Why is it that we women feel this way? Why do we change our hair and suddenly get a renewed sense of self? When we break up with someone or change our careers or have a death in the family, why do we cut our hair or color our hair? Why do we cover up every semblance of our old selves and create a new identity based on our hair?

While watching Ally McBeal on Hulu, I noticed that when two of the characters Billy and Georgia were going through marital problems, Georgia cut her gorgeous, long blonde hair super short. Every time Ally went through a relationship issue, her hair changed as well. More recently, on Superstore, one of the main characters, Amy chopped her hair off and got highlights when her marriage became rocky as well. Why is it we do this? Why is it they showcase this on television shows? Is it because we think we need to reinvent ourselves to get over this pain, this transition?

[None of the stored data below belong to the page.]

/-! ### Boot from eNVM (R263, R267) -/

/-- The slot that passes, A first; both reasons are recorded. -/
def State.bootSlots (s : State) (ok : State → List Byte → State) (fail : State → State) : State :=
  let a := s.slotReason 0
  if a = 0 then ok ((s.bootStat fKPR_BOOT_STAT_FAIL_A 0).bootStat fKPR_BOOT_STAT_SLOT 0) (s.slotBytes 0)
  else
    let b := s.slotReason 1
    let s1 := (s.bootStat fKPR_BOOT_STAT_FAIL_A a).bootStat fKPR_BOOT_STAT_FAIL_B b
    if b = 0 then ok (s1.bootStat fKPR_BOOT_STAT_SLOT 1) (s.slotBytes 1) else fail s1

/-- BOOT_IMAGE_CHECKED: `otpOk` says that the key store's OTP passed its check (R267 step 2), which a boot from any source makes. At a start from eNVM the first
slot that passes enters Zhotor; the other sources' images come by commands of their own; in a keeper restart the keeper is lost where none does. (DEDUCED, log entry 46) -/
def execBootImageChecked (otpOk : Bool) (s : State) : Host.Outcome State Fault Refusal :=
  let s := s.begin
  .next (
    if s.dstate = 1 && !s.power.inReset then
      if otpOk = false then s.halt 0x18
      else if s.boot.src = 0 then s.bootSlots State.enterZhotor (fun s => s.halt 0x12)
      else s
    else if s.kstate = kRESTARTING && !s.boot.zhotor && decide (2 ≤ s.dstate ∧ s.dstate ≤ 5) then
      if otpOk then s.bootSlots State.restartDone State.keeperLost else s.keeperLost
    else s)

/-! ### Recovery boot (R269) -/

/-- Is the device in recovery boot, its ROM waiting for an image? -/
def State.inRecovery (s : State) : Bool := s.dstate == 1 && !s.power.inReset && s.boot.src == 1

/-- RECOV_GO takes a word: 1 makes the ROM check the image of RECOV_LEN bytes at SRAM offset 0. -/
def State.recovGo (s : State) : State :=
  match s.sramLoad 0 s.boot.recovLen with
  | (s1, none) => s1.halt 0x13
  | (s1, some b) => if imageReason b Config.rootKeyHash = 0 then s1.enterZhotor b else s1.halt 0x13

/-- RECOV_GO: the host writes it through PCIe A. -/
def execRecovGo (go : Bool) (s : State) : Host.Outcome State Fault Refusal :=
  .next (s.begin.guard (s.inRecovery && s.boot.linkUp && go) State.recovGo)

/-- RECOVERY_TIMEOUT: 60 s after link-up. -/
def execRecoveryTimeout (s : State) : Host.Outcome State Fault Refusal :=
  .next (s.begin.guard (s.inRecovery && s.boot.linkUp) (fun s => s.halt 0x13))

/-- PCIE_LINK_UP: the link of PCIe A comes up in recovery boot. -/
def execPcieLinkUp (s : State) : Host.Outcome State Fault Refusal :=
  .next (s.begin.guard s.inRecovery (fun s => s.modBoot (fun b => { b with linkUp := true })))

/-! ### The service firmware's slots (R266, R267 step 7) -/

/-- A firmware slot: A sectors 64 to 111, B sectors 112 to 159. -/
def fwSector (slot : Nat) : Nat := 64 + 48 * slot

/-- Is it valid? -/
def State.fwValid (s : State) (slot : Nat) : Bool :=
  let b := s.envRead (65536 * fwSector slot) 64
  let size := numAt b 8 4
  !(s.nvm.retired.any (fun k => decide (fwSector slot ≤ k ∧ k < fwSector slot + 48))) && numAt b 0 4 == 0x08805346 && size % 64 == 0 &&
    decide (64 ≤ size ∧ size ≤ 3 * 2 ^ 20 - 64) && allZero (b.drop 12)

/-- The valid slot with the higher SEQ modulo 2^32 (R107). -/
def State.fwSlot (s : State) : Option Nat :=
  let seq (k : Nat) : Nat := s.sectorWord (fwSector k) 4 4
  match s.fwValid 0, s.fwValid 1 with
  | true, true => some (if since32 (seq 0) (seq 1) < 2 ^ 31 then 0 else 1)
  | true, false => some 0
  | false, true => some 1
  | false, false => none

/-- Its image is loaded to SVC_LOAD and measured into MR3. -/
def State.loadFirmware (s : State) (slot : Nat) : State :=
  let b := s.envRead (65536 * fwSector slot) (64 + s.sectorWord (fwSector slot) 8 4)
  (((s.memStore (dramBase + numAt s.boot.cfg 0x10 8) (b.drop 64)).1).mrExtend 3 (sha384B b)).modBoot (fun x => { x with svcSeq := numAt b 4 4 })

/-! ### KCTRL, SVC_CTRL, SVC_THAW (R256, R261, R267, R274) -/

/-- SERVICE_UP is entered (R267 step 8): the saved records enter the cache before KEEPER_UP ends (R462), S0 is ACTIVE (R437), the service
firmware loads the RWP entries (R429), counts the start (R418) and restores the operations (R402). (DEDUCED, log entry 74) -/
def State.serviceUp (s : State) : State :=
  let ps := s.on rPSTORE fPSTORE_EN
  let s0 := s.cacheRebuild
  let s1 := match s.power.found with | some f => s0.restoreRecs f | none => s0
  let s2 := (s1.toDstate 3).stallGo 0
  let s3 := s2.loadRwp
  let s4 := if ps then (s3.startCounter (if s.boot.warm then 2 else 1)).recStore (recOf (dkey 0x2100 3)) true (bytesLE 1 s.power.cause) else s3
  match s.power.found with | some f => s4.restoreOps f | none => s4

/-- KCTRL.UP and SVC_CTRL.RUN both accepted end KEEPER_UP. -/
def State.trySvcUp (s : State) : State :=
  if s.dstate = 2 ∧ s.kstate = kUP ∧ s.rd rSVC_STAT fSVC_STAT_RUNNING ≠ 0 then s.serviceUp else s

/-- WM_LOCK: refused unless every grain of the image is trusted; refused in KEEPER_UP, it ends the boot. -/
def State.wmLock (s : State) : State :=
  if (List.range (codeGrains s.boot.codeSize)).all (fun i => s.grainTrusted (s.boot.grain + i)) then s.wr rKSTAT fKSTAT_WM_LOCKED 1
  else
    let s1 := s.refuse rKCTRL
    if s.dstate = 2 then s1.halt 0x20 else s1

I don’t know what it is, but I certainly feel better and feel like I look better. I even do my hair in the morning now! Before I would get up and shower and sometimes blow dry my hair, sometimes just let it air dry, maybe put it up in a ponytail but more often than not just leave it down. I have never been one for styling because I can’t ever seem to get it right or don’t have the patience or curls never last anyway; but now I want to curl my hair, I want to put the effort into it looking nice. This might fade as it did when I was 18 and got a really short cut that I had to blow dry every day with mousse while my head was upside-down, causing me to grow my hair out and never consider the same cut again; or when I had a beautiful perm that I had to use curl enhancer on every day and finally just combed it out harshly every day until it got frizzy then used special shampoo to make it smooth out. But until it gets old, I am a new woman. I am a new me…and I like it!